[Saved entries]
★ ★ ★
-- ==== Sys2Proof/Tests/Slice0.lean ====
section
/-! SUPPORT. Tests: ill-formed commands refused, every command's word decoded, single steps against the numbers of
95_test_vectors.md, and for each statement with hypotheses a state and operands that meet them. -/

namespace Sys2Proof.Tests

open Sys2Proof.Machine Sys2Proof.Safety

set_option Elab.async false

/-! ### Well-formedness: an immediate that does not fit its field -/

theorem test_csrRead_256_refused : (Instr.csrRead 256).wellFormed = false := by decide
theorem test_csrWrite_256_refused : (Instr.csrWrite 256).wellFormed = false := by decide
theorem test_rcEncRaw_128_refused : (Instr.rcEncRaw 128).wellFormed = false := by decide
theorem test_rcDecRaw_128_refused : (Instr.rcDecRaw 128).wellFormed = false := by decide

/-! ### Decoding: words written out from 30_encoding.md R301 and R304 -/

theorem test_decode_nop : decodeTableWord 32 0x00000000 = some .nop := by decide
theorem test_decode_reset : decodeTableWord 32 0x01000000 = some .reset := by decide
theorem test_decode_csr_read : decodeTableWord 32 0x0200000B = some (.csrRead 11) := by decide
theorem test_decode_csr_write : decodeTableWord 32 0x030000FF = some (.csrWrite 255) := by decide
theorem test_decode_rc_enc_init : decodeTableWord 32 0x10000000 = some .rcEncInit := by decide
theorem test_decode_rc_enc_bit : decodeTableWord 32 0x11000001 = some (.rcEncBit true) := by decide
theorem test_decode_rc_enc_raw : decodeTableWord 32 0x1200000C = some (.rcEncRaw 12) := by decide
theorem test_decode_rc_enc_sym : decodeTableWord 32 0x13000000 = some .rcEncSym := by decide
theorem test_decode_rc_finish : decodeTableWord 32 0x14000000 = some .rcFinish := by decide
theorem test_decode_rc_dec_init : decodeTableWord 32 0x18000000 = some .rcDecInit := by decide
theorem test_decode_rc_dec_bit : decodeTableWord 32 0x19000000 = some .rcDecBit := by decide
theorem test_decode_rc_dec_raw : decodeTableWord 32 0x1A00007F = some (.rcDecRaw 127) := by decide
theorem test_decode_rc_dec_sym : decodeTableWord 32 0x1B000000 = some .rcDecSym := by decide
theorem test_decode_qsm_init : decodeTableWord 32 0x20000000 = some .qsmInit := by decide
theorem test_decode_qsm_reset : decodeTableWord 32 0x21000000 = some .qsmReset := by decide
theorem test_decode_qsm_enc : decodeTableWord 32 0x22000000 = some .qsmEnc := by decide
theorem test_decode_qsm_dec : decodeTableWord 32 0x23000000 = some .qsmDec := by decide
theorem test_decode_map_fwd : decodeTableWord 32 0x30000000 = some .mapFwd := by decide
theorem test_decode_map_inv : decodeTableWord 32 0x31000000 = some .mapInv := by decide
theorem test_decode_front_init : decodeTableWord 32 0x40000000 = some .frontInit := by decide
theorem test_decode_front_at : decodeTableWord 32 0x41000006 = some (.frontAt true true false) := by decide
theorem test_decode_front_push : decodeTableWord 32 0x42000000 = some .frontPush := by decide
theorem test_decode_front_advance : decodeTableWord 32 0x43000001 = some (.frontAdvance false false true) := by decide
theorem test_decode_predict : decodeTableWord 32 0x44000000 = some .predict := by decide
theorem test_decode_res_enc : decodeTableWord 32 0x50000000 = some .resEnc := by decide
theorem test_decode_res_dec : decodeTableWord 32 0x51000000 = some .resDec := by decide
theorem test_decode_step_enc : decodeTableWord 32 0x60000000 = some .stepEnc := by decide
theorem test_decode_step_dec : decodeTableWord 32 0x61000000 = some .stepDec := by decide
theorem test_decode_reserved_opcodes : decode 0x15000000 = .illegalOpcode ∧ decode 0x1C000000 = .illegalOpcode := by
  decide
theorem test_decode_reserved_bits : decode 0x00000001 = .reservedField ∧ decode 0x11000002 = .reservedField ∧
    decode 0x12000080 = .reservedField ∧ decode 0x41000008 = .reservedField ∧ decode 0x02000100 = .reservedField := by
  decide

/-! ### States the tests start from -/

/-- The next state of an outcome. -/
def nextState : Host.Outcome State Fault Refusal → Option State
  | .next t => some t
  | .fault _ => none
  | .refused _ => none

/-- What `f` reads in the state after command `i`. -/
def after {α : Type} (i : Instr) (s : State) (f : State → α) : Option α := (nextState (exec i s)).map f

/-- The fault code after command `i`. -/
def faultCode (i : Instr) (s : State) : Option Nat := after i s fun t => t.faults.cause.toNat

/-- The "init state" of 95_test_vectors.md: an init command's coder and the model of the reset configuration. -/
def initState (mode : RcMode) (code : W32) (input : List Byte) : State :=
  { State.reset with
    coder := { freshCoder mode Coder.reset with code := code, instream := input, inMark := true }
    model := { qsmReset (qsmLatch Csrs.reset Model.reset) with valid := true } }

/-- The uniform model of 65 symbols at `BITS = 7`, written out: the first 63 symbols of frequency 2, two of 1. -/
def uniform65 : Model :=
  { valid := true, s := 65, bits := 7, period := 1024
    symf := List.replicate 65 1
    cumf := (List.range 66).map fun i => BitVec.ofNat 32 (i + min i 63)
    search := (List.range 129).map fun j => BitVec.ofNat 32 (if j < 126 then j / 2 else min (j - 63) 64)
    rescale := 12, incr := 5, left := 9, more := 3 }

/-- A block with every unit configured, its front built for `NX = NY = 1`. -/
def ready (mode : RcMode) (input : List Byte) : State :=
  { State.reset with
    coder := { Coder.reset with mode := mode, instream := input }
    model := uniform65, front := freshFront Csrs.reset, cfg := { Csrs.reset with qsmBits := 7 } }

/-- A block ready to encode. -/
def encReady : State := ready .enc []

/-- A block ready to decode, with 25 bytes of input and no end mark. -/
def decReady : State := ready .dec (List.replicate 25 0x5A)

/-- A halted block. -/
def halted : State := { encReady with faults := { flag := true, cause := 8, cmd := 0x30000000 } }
★ ★ ★
WHAT THE TASK ASKS: Starting at the top of the data above, repeat every line exactly until the line containing "theorem test_decode_csr_write : decodeTableWord" has been given, then stop.

RESULT OF THIS TASK:
-- ==== Sys2Proof/Tests/Slice0.lean ====
section
/-! SUPPORT. Tests: ill-formed commands refused, every command's word decoded, single steps against the numbers of
95_test_vectors.md, and for each statement with hypotheses a state and operands that meet them. -/

namespace Sys2Proof.Tests

open Sys2Proof.Machine Sys2Proof.Safety

set_option Elab.async false

/-! ### Well-formedness: an immediate that does not fit its field -/

theorem test_csrRead_256_refused : (Instr.csrRead 256).wellFormed = false := by decide
theorem test_csrWrite_256_refused : (Instr.csrWrite 256).wellFormed = false := by decide
theorem test_rcEncRaw_128_refused : (Instr.rcEncRaw 128).wellFormed = false := by decide
theorem test_rcDecRaw_128_refused : (Instr.rcDecRaw 128).wellFormed = false := by decide

/-! ### Decoding: words written out from 30_encoding.md R301 and R304 -/

theorem test_decode_nop : decodeTableWord 32 0x00000000 = some .nop := by decide
theorem test_decode_reset : decodeTableWord 32 0x01000000 = some .reset := by decide
theorem test_decode_csr_read : decodeTableWord 32 0x0200000B = some (.csrRead 11) := by decide
theorem test_decode_csr_write : decodeTableWord 32 0x030000FF = some (.csrWrite 255) := by decide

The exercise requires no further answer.